_Input data_:
-----

-- ==== Sys2Proof/Laws/FramesF.lean ====
section
/-! SUPPORT. What each shared operation and each meaning can change, part 6: one frame per definition, each from the
frames of what it calls. -/

namespace Sys2Proof.Laws

open Machine

theorem linkUpState_only : ∀ x0 x1 x2 x3, OnlyM 16777216 x0 (linkUpState x0 x1 x2 x3) := by
  intro x0 x1 x2 x3
  unfold linkUpState
  lift_lets
  intro y0
  clear_value y0
  intro y1
  clear_value y1
  refine OnlyM.comp (upd_link _ _) (by rfl) ?_
  exact OnlyM.refl _ _

theorem linkTrained_only : ∀ x0 x1 x2, OnlyM 1972549927830721 x0 (linkTrained x0 x1 x2) := by
  intro x0 x1 x2
  unfold linkTrained
  lift_lets
  intro y0
  clear_value y0
  intro y1
  clear_value y1
  intro y2
  clear_value y2
  intro y3
  clear_value y3
  intro y4
  clear_value y4
  intro y5
  refine OnlyM.useHave (show OnlyM 1972549927830721 x0 y5 from ?_) (fun hy5 => ?_)
  · unfold y5
    refine OnlyM.comp (linkUpState_only _ _ _ _) (by rfl) ?_
    exact OnlyM.refl _ _
  clear_value y5
  intro y6
  refine OnlyM.useHave (show OnlyM 1972549927830721 x0 y6 from ?_) (fun hy6 => ?_)
  · unfold y6
    refine OnlyM.ite ?_ ?_
    · refine OnlyM.comp (putN_only _ _ _ _) (by rfl) ?_
      assumption
    · assumption
  clear_value y6
  intro y7
  refine OnlyM.useHave (show OnlyM 1972549927830721 x0 y7 from ?_) (fun hy7 => ?_)
  · unfold y7
    refine OnlyM.comp (linkUpEnds_only _ _ _ _) (by rfl) ?_
    assumption
  clear_value y7
  intro y8
  refine OnlyM.useHave (show OnlyM 1972549927830721 x0 y8 from ?_) (fun hy8 => ?_)
  · unfold y8
    refine OnlyM.comp (linkUpNews_only _ _ _ _ _) (by rfl) ?_
    assumption
  clear_value y8
  refine OnlyM.ite ?_ ?_
  · refine OnlyM.comp (linkDown_only _) (by rfl) ?_
    refine OnlyM.comp (upd_link _ _) (by rfl) ?_
    exact OnlyM.refl _ _
  · split
    · refine OnlyM.comp (retrain_only _ _ _ _) (by rfl) ?_
      assumption
    · assumption

theorem execLinkUp_only : ∀ x0 x1 x2, OutOnly 1972549927830721 x2 (execLinkUp x0 x1 x2) := by
  intro x0 x1 x2
  unfold execLinkUp
  refine OutOnly.next ?_
  refine OnlyM.ite ?_ ?_
  · refine OnlyM.comp (linkTrained_only _ _ _) (by rfl) ?_
    exact OnlyM.refl _ _
  · exact OnlyM.refl _ _

theorem execLoadReport_only : ∀ x0, OutOnly 65728 x0 (execLoadReport x0) := by
  intro x0
  unfold execLoadReport
  refine OutOnly.next ?_
  refine OnlyM.ite ?_ ?_
  · refine OnlyM.comp (bump_only _ _ _ _) (by rfl) ?_
    refine OnlyM.comp (upd_replica _ _) (by rfl) ?_
    exact OnlyM.refl _ _
  · exact OnlyM.refl _ _

theorem execLockstepMismatch_only : ∀ x0, OutOnly 387036682911745 x0 (execLockstepMismatch x0) := by
  intro x0
  unfold execLockstepMismatch
  refine OutOnly.next ?_
  refine OnlyM.ite ?_ ?_
  · refine OnlyM.comp (firmwareHalt_only _) (by rfl) ?_
    refine OnlyM.comp (stoAll_only _) (by rfl) ?_
    refine OnlyM.comp (upd_saf _ _) (by rfl) ?_
    exact OnlyM.refl _ _
  · exact OnlyM.refl _ _

theorem execMailboxUnsupported_only : ∀ x0 x1, OutOnly 8589934592 x1 (execMailboxUnsupported x0 x1) := by
  intro x0 x1
  unfold execMailboxUnsupported
  refine OutOnly.next ?_
  refine OnlyM.ite ?_ ?_
  · refine OnlyM.comp (upd_bus _ _) (by rfl) ?_
    exact OnlyM.refl _ _
  · exact OnlyM.refl _ _

theorem fastPath_only : ∀ x0 x1, OnlyM 565148976677056 x0 (fastPath x0 x1) := by
  intro x0 x1
  unfold fastPath
  lift_lets
  intro y0
  intro y1
  intro y2
  refine OnlyM.useHave (show OnlyM 565148976677056 x0 y2 from ?_) (fun hy2 => ?_)
  · unfold y2
    refine OnlyM.comp (upd_pwr _ _) (by rfl) ?_
    exact OnlyM.refl _ _
  intro y3
  refine OnlyM.useHave (show OnlyM 565148976677056 x0 y3 from ?_) (fun hy3 => ?_)
  · unfold y3
    refine OnlyM.comp (setLevel_only _ _) (by rfl) ?_
    refine OnlyM.comp (bump_only _ _ _ _) (by rfl) ?_
    assumption
  clear_value y3
  intro y4
  clear_value y4
  refine OnlyM.ite ?_ ?_
  · refine OnlyM.comp (upd_pwr _ _) (by rfl) ?_
    assumption
  · assumption

theorem shareEnergy_only : ∀ x0 x1 x2, OnlyM 2253998836940800 x0 (shareEnergy x0 x1 x2) := by
  intro x0 x1 x2
  unfold shareEnergy
  lift_lets
  intro y0
  clear_value y0
  intro y1
  clear_value y1
  intro y2
  clear_value y2
  intro y3
  clear_value y3
  refine OnlyM.foldl ?_ (fun _ _ _ => ?_)
  · refine OnlyM.comp (drawn_only _) (by rfl) ?_
    exact OnlyM.refl _ _
  · split
    · refine OnlyM.ite ?_ ?_
      · refine OnlyM.comp (setJob_only _ _ _) (by rfl) ?_
        assumption
      · assumption
    · assumption

theorem meters_only : ∀ x0 x1, OnlyM 2816948790362112 x0 (meters x0 x1) := by
  intro x0 x1
  unfold meters
  lift_lets
  intro y0
  intro y1
  clear_value y1
  refine OnlyM.comp (shareEnergy_only _ _ _) (by rfl) ?_
  refine OnlyM.comp (upd_pwr _ _) (by rfl) ?_
  exact OnlyM.refl _ _

theorem shedPhases_only : ∀ x0 x1, OnlyM 562949953421312 x0 (shedPhases x0 x1) := by
  intro x0 x1
  unfold shedPhases
  refine OnlyM.comp (upd_pwr _ _) (by rfl) ?_
  exact OnlyM.refl _ _

theorem execMeterSample_only : ∀ x0 x1, OutOnly 2816948790362304 x1 (execMeterSample x0 x1) := by
  intro x0 x1
  unfold execMeterSample
  refine OutOnly.next ?_
  refine OnlyM.ite ?_ ?_
  · exact OnlyM.refl _ _
  · refine OnlyM.comp (fastPath_only _ _) (by rfl) ?_
    refine OnlyM.comp (shedPhases_only _ _) (by rfl) ?_
    refine OnlyM.comp (meters_only _ _) (by rfl) ?_
    exact OnlyM.refl _ _

theorem execMeterSenseFailure_only : ∀ x0 x1, OutOnly 565148976677056 x1 (execMeterSenseFailure x0 x1) := by
  intro x0 x1
  unfold execMeterSenseFailure
  refine OutOnly.next ?_
  refine OnlyM.ite ?_ ?_
  · exact OnlyM.refl _ _
  · lift_lets
    intro y0
    intro y1
    refine OnlyM.useHave (show OnlyM 565148976677056 x1 y1 from ?_) (fun hy1 => ?_)
    · unfold y1
      refine OnlyM.comp (upd_pwr _ _) (by rfl) ?_
      exact OnlyM.refl _ _
    refine OnlyM.ite ?_ ?_
    · refine OnlyM.comp (setLevel_only _ _) (by rfl) ?_
      refine OnlyM.comp (bump_only _ _ _ _) (by rfl) ?_
      assumption
    · assumption

theorem positionCommand_only : ∀ x0 x1, OnlyM 1520023300545776 x0 (positionCommand x0 x1).1 := by
  intro x0 x1
  have h : ∀ (e : Nat) (l : List Nat), OnlyM 1520023300545776 x0 (if !entryOk .field e then (x0, some (4, 0xFF))
      else match l with
        | [] => (x0, some (1, 0xFF))
        | n :: _ => (fieldEntrySet x0 n e, none)).1 := by
    intro e l
    refine OnlyM.ite1 (OnlyM.refl _ _) ?_
    cases l with
    | nil => exact OnlyM.refl _ _
    | cons n t => exact (fieldEntrySet_only _ _ _).mono (by rfl)
  exact h _ _

theorem mirrorCommand_only : ∀ x0 x1, OnlyM 1520023300545776 x0 (mirrorCommand x0 x1).1 := by
  intro x0 x1
  unfold mirrorCommand
  refine OnlyM.ite1 ?_ ?_
  · refine OnlyM.pair ?_
    exact OnlyM.refl _ _
  · refine OnlyM.ite1 ?_ ?_
    · refine OnlyM.comp (positionCommand_only _ _) (by rfl) ?_
      exact OnlyM.refl _ _
    · refine OnlyM.ite1 ?_ ?_
      · refine OnlyM.comp (axisCommand_only _ _) (by rfl) ?_
        exact OnlyM.refl _ _
      · refine OnlyM.pair ?_
        exact OnlyM.refl _ _

theorem takeMirror_only : ∀ x0 x1, OnlyM 1520031890480368 x0 (takeMirror x0 x1) := by
  intro x0 x1
  unfold takeMirror
  lift_lets
  intro y0
  clear_value y0
  intro y1
  refine OnlyM.useHave (show OnlyM 1520031890480368 x0 y1 from ?_) (fun hy1 => ?_)
  · unfold y1
    refine OnlyM.comp (ageCount_only _ _) (by rfl) ?_
    exact OnlyM.refl _ _
  clear_value y1
  intro y2
  refine OnlyM.useHave (show OnlyM 1520031890480368 x0 y2.1 from ?_) (fun hy2 => ?_)
  · unfold y2
    refine OnlyM.comp (mirrorCommand_only _ _) (by rfl) ?_
    assumption
  clear_value y2
  refine OnlyM.ite ?_ ?_
  · refine OnlyM.comp (placeResult_only _ _ _ _) (by rfl) ?_
    refine OnlyM.comp (ageReject_only _ _ _) (by rfl) ?_
    assumption
  · split
    · refine OnlyM.comp (placeResult_only _ _ _ _) (by rfl) ?_
      refine OnlyM.comp (commandRejected_only _ _ _ _) (by rfl) ?_
      assumption
    · refine OnlyM.comp (placeResult_only _ _ _ _) (by rfl) ?_
      assumption

theorem execMirrorMessage_only : ∀ x0, OutOnly 1520031890480368 x0 (execMirrorMessage x0) := by
  intro x0
  unfold execMirrorMessage
  refine OutOnly.next ?_
  split
  · refine OnlyM.ite ?_ ?_
    · refine OnlyM.comp (takeMirror_only _ _) (by rfl) ?_
      exact OnlyM.mono (takeIn_of (by assumption)) (by rfl)
    · exact OnlyM.refl _ _
  · exact OnlyM.refl _ _

theorem execModeOfOperationWrite_only : ∀ x0 x1 x2, OutOnly 4493119672025073 x2 (execModeOfOperationWrite x0 x1 x2) := by
  intro x0 x1 x2
  unfold execModeOfOperationWrite
  refine OutOnly.next ?_
  refine OnlyM.comp (objectWrite_only _ _ _ _) (by rfl) ?_
  exact OnlyM.refl _ _

theorem slotBody_only : ∀ x0 x1 x2, OnlyM 2199023255552 x0 (slotBody x0 x1 x2) := by
  intro x0 x1 x2
  unfold slotBody
  lift_lets
  intro y0
  clear_value y0
  intro y1
  clear_value y1
  intro y2
  clear_value y2
  refine OnlyM.comp (upd_gal _ _) (by rfl) ?_
  exact OnlyM.refl _ _

theorem slotLoaded_only : ∀ x0 x1 x2, OnlyM 2199023255744 x0 (slotLoaded x0 x1 x2) := by
  intro x0 x1 x2
  unfold slotLoaded
  lift_lets
  intro y0
  clear_value y0
  intro y1
  refine OnlyM.useHave (show OnlyM 2199023255744 x0 y1 from ?_) (fun hy1 => ?_)
  · unfold y1
    split
    · refine OnlyM.comp (galEcc_only _ _) (by rfl) ?_
      exact OnlyM.refl _ _
    · refine OnlyM.comp (galEcc_only _ _) (by rfl) ?_
      exact OnlyM.refl _ _
    · exact OnlyM.refl _ _
  clear_value y1
  split
  · lift_lets
    intro y2
    clear_value y2
    refine OnlyM.ite ?_ ?_
    · refine OnlyM.comp (setSlot_only _ _ _) (by rfl) ?_
      refine OnlyM.comp (slotBody_only _ _ _) (by rfl) ?_
      assumption
    · refine OnlyM.comp (setSlot_only _ _ _) (by rfl) ?_
      assumption
  · exact OnlyM.refl _ _

theorem execModelLoadComplete_only : ∀ x0 x1 x2, OutOnly 2199023255744 x2 (execModelLoadComplete x0 x1 x2) := by
  intro x0 x1 x2
  unfold execModelLoadComplete
  refine OutOnly.next ?_
  refine OnlyM.ite ?_ ?_
  · refine OnlyM.comp (slotLoaded_only _ _ _) (by rfl) ?_
    exact OnlyM.refl _ _
  · exact OnlyM.refl _ _

theorem execModelLoadFromDram_only : ∀ x0 x1 x2 x3, OutOnly 2201170739200 x3 (execModelLoadFromDram x0 x1 x2 x3) := by
  intro x0 x1 x2 x3
  unfold execModelLoadFromDram
  refine OutOnly.next ?_
  refine OnlyM.ite ?_ ?_
  · refine OnlyM.comp (slotLoad_only _ _ _) (by rfl) ?_
    exact OnlyM.refl _ _
  · exact OnlyM.refl _ _

theorem execModelUnload_only : ∀ x0 x1 x2, OutOnly 2201170739200 x2 (execModelUnload x0 x1 x2) := by
  intro x0 x1 x2
  unfold execModelUnload
  lift_lets
  intro y0
  clear_value y0
  refine OutOnly.next ?_
  refine OnlyM.ite ?_ ?_
  · refine OnlyM.comp (setSlot_only _ _ _) (by rfl) ?_
    refine OnlyM.comp (undoSlot_only _ _) (by rfl) ?_
    exact OnlyM.refl _ _
  · exact OnlyM.refl _ _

-----

_Try it_: Your answer must be the lines from the first line of the records through the line containing "theorem linkUpState_only : ∀", copied exactly.

_Expected answer_:
-- ==== Sys2Proof/Laws/FramesF.lean ====
section
/-! SUPPORT. What each shared operation and each meaning can change, part 6: one frame per definition, each from the
frames of what it calls. -/

namespace Sys2Proof.Laws

open Machine

theorem linkUpState_only : ∀ x0 x1 x2 x3, OnlyM 16777216 x0 (linkUpState x0 x1 x2 x3) := by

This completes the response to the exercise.